Alice sighed wistfully. Her iPod booped in her hands. She had thought about what it would be like to use her powers so many times, but even in a volcanically-active location, her practical applications were limited. "Maybe go to Hawai'i and, like, make my own private island," she suggested.
“Ooooooooooooh,” Bea said, allowing herself to daydream for a moment about what it would be like to be away from here on an island of her own creation. It was never going to happen, of course, but she would have gone stir-crazy years ago if she hadn’t been allowing herself to imagine what-ifs from time to time. “You’d be the Queen of your domain, sipping fancy beverages on the beach. I like the way you think.”

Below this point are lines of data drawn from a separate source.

/-- The remote-write right of a context for a line of another device (R267, R434). -/
def State.remoteAllowed (s : State) (ctx a : Nat) : Bool :=
  let l := localOf a
  let k := match zoneOf l with
    | .hbm => l / 2 ^ 29
    | .tier2 => 1536 + (l - 2 ^ 40) / 2 ^ 29
    | _ => 5632
  k < 5632 && (s.byte ((s.dev (devOf a)).rwbase.toNat + 1024 * ctx + k / 8)).getLsbD (k % 8)

/-- A write of a context of device `d` is refused at the home of its line (R267). -/
def State.refused (s : State) (d ctx pa : Nat) : Bool := devOf pa != d && !s.remoteAllowed ctx (lineOf pa)

/-- What the home makes of a request: it is applied at most once and in MSEQ order, must wait, or is refused (R263, R267, R268). -/
inductive Applied where
  | done | wait | denied
  deriving DecidableEq, Repr

/-- Two messages are the same request (R262, R263). -/
def sameMsg (m n : Msg) : Bool := m.src == n.src && m.die == n.die && m.dst == n.dst && m.mseq == n.mseq

/-! ## Issuers told of a failure (R264, R267, R271, R327) -/

/-- Threads of an access of the same instruction that have not been performed: in write queues, in requests, or failed with this one. -/
def State.openThreads (s : State) (us : List QUser) (out : Nat) : Mask :=
  let all := us ++ (s.cores.flatMap fun c => c.queue.flatMap fun e => e.users) ++ s.reqs.flatMap fun r => r.users
  all.foldl (fun m u => if u.out == out then m ||| u.thr else m) 0

/-- A member store of an mcast that failed noted (R271). -/
def State.failMember (s : State) (n i : Nat) (thr : Mask) : State :=
  { s with
    casts := modIf (fun (c : Cast) => c.n == n) (fun (c : Cast) => { c with failed := c.failed ||| thr, members := c.members ||| BitVec.ofNat 32 (2 ^ i) }) s.casts }

/-- The issuers of a failed request told: each instruction's weft gets one deferred trap, which names its first access among them (R395), an mcast its
member's failure. -/
def State.failUsers (s : State) (cls : TrapClass) (reason : Nat) (us : List QUser) : List QUser → State
  | [] => s
  | u :: rest =>
    (match u.cast with
      | some i => s.failMember u.n i u.thr
      | none =>
        if rest.any fun v => v.out == u.out && v.path == u.path then s
        else s.later s.clk (.deferredTrap u.path.g {
          cls, reason, agent := .port, precise := false, pc := u.pc, addr := ((us.find? fun (v : QUser) => v.out == u.out && v.path == u.path).getD u).va, wid := u.path.w, smask := u.sel, pmask := u.sel &&& ~~~s.openThreads us u.out })).failUsers cls reason us rest

/-- A line stored to leaves every cache (R309); a line in the Accrue state is held by none (R324). -/
def State.uncache (s : State) (a : Nat) : State :=
  { s with lines := modIf (fun (L : Line) => L.addr == a && L.st != .a) (fun (L : Line) => { L with st := .i, owner := none, sharers := [] }) s.lines }

/-- Release records added to a line's entry: a holder has one, at its narrowest level and its latest epoch (R310). -/
def addRecs (old new : List RelRec) : List RelRec :=
  new.foldl (fun rs r =>
    let low := (rs.filter fun q => q.dev == r.dev && q.core == r.core).foldl (fun l q => min l q.level) r.level
    (rs.filter fun q => !(q.dev == r.dev && q.core == r.core)) ++ [{ r with level := low }]) old

/-- Release records put into a line's entry (R310). -/
def State.putRecs (s : State) (a : Nat) (rs : List RelRec) : State :=
  if rs.isEmpty then s else s.modLine a fun L => { L with recs := addRecs L.recs rs }

/-! ## Contributions applied at the home -/

/-- A contribution to a line in A forces its merge (R324). -/
def Line.forcedBy (L : Line) : Contrib → Bool
  | .deposit op det _ _ _ => L.op != op || L.det != det || L.merging.isSome
  | _ => true

/-- The bytes of a line that the stores of one instruction write, as a bit each. -/
def coverOf (out : Nat) (xs : List (Contrib × QUser)) : Nat :=
  xs.foldl (fun m x => match x.1 with | .bytes off data => if x.2.out == out then m ||| (2 ^ data.length - 1) * 2 ^ off else m | _ => m) 0

/-- Some instruction stores the whole line, which clears its poison (R207) (DEDUCED, assumption log 78). -/
def coversLine (xs : List (Contrib × QUser)) : Bool := xs.any fun x => coverOf x.2.out xs == 2 ^ 128 - 1

/-- The issuers among contributions in their order each of which forces a merge that loses a partial (R327). -/
def State.losers (s : State) (d c a : Nat) : List (Contrib × QUser) → List QUser
  | [] => []
  | (k, u) :: rest => (if s.mergeLost a && (s.line a).forcedBy k then [u] else []) ++ (s.applyCont d c a k).losers d c a rest

/-- Contributions of a core and their issuers applied to a line at its home: a merge that loses a partial traps the issuers that forced it (R327)
(DEDUCED, assumption log 68), a whole line stored is poisoned no more (R207), stale copies leave the caches (R309), and the line's entry takes the
release records (R310). -/
def State.applyEntry (s : State) (d c a : Nat) (conts : List Contrib) (us : List QUser) (recs : List RelRec) : State :=
  let lost := s.losers d c a (conts.zip us)
  let s1 := s.applyConts d c a conts
  let s2 := if coversLine (conts.zip us) then s1.setPoison a false else s1
  ((s2.failUsers .uncorrectable 1 lost lost).uncache a).putRecs a recs

/-- A contribution reads the line. -/
def contReads : Contrib → Bool
  | .rmw .. => true
  | _ => false

/-- An earlier request of the same source die to the same line has not been applied (R268); MSEQ counts modulo 2^32 (R262). -/
def State.earlierReq (s : State) (m : Msg) : Bool :=
  s.reqs.any fun r => !r.applied && r.msg.src == m.src && r.msg.die == m.die && r.msg.dst == m.dst && r.msg.line == m.line
    && r.msg.mseq != m.mseq && (m.mseq - r.msg.mseq).toNat < 2 ^ 31

/-- The home's handling of a STORE or ACCRUE_DEPOSIT request (R263, R267, R268); `pre` is what a read of the line at the home does first (R311), by which the
request itself may have been brought to its end. -/
def State.homeStoreWith (pre : State → Nat → Nat → Nat → State) (s : State) (m : Msg) : Applied × State :=
  if s.done.any fun x => sameMsg x.1 m then (.done, s)
  else if s.earlierReq m then (.wait, s)
  else
    let mark (s : State) : State := { s with reqs := modIf (fun r => sameMsg r.msg m) (fun r => { r with applied := true }) s.reqs }
    if m.src != m.dst && !s.remoteAllowed m.ctx m.line then (.denied, mark s)
    else
      let (recs, us) := match s.reqs.find? fun r => sameMsg r.msg m with | some r => (r.recs, r.users) | none => ([], [])
      let s0 := if m.conts.any contReads then pre s m.src m.core m.line else s
      let there (s : State) : Bool := s.reqs.any fun r => sameMsg r.msg m
      if (s0.done.any fun x => sameMsg x.1 m) || (there s && !there s0) then (.done, s0)
      else
      let s1 := mark (s0.applyEntry m.src m.core m.line m.conts us recs)
      (.done, { s1 with done := s1.done ++ [(m, [])] })

/-- A copy of a request on its way. -/
def isCopy (m : Msg) : Instr → Bool
  | .store x | .accrueDeposit x => sameMsg x m
  | _ => false

/-- Copies of a request on their way come to nothing. -/
def State.dropCopies (s : State) (m : Msg) : State := { s with agenda := s.agenda.filter fun x => !isCopy m x.2 }

/-- A write stamped with one epoch comes no later than a release of another, modulo 2^16 (R310). -/
def upTo (stamp epoch : BitVec 16) : Bool := (epoch - stamp).toNat < 2 ^ 15

/-- What a release of a core comes after is not all published: a write of the core itself up to its epoch, or one of another core of the device on its way to
another device, which the release may have to carry (R297, R310) (DEDUCED, assumption log 45). -/
def State.unpublished (s : State) (r : RelRec) : Bool :=
  (s.core r.dev r.core).queue.any (fun e => upTo e.epoch r.epoch)
    || s.reqs.any fun q => q.msg.src == r.dev && (q.msg.core != r.core || upTo q.epoch r.epoch)

/-- The records of a device's releases whose earlier writes are all published are cleared (R310). -/
def State.clearRecs (s : State) (d : Nat) : State :=
  { s with lines := s.lines.map fun L =>
      if L.recs.any fun r => r.dev == d then { L with recs := L.recs.filter fun r => r.dev != d || s.unpublished r } else L }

Alice laughed at the image. She hadn't been to the beach since she was a kid and could use her day pass in Los Angeles, but it sounded nice. Maybe now that her iPod worked again, she could load up some ocean noises and pretend. "Well, I'd have to get someone to help me out with the drinks and the sand," she admitted. "My island would just be black rocks."
Bea playfully waved Alice’s concerns away. “Oh, that’s just icing on the cake,” she said. “Besides, I’m sure someone here could figure something out.” That depended, of course, on said someone or someones being free as well, but Bea refused to acknowledge the thought. “Just remember me when you need someone to make your touristy app.”
"I wouldn't dream of another developer!" Alice played Bea's rabbit game so much that it had earned a spot on her phone's home screen.
She glanced back at the beverage, no longer steaming, she had left at her table, and it reminded her of what she had come to the coffeeshop to accomplish. "Anyway, I have to get back to my reading," Alice said. "Thanks again for fixing my iPod." She pointed at Bea's mug. "I'll buy you another one sometime to pay you back?"
“Oh, don’t worry about it! Any time.” Bea said, and smiled. “It’s always nice to help a pal.”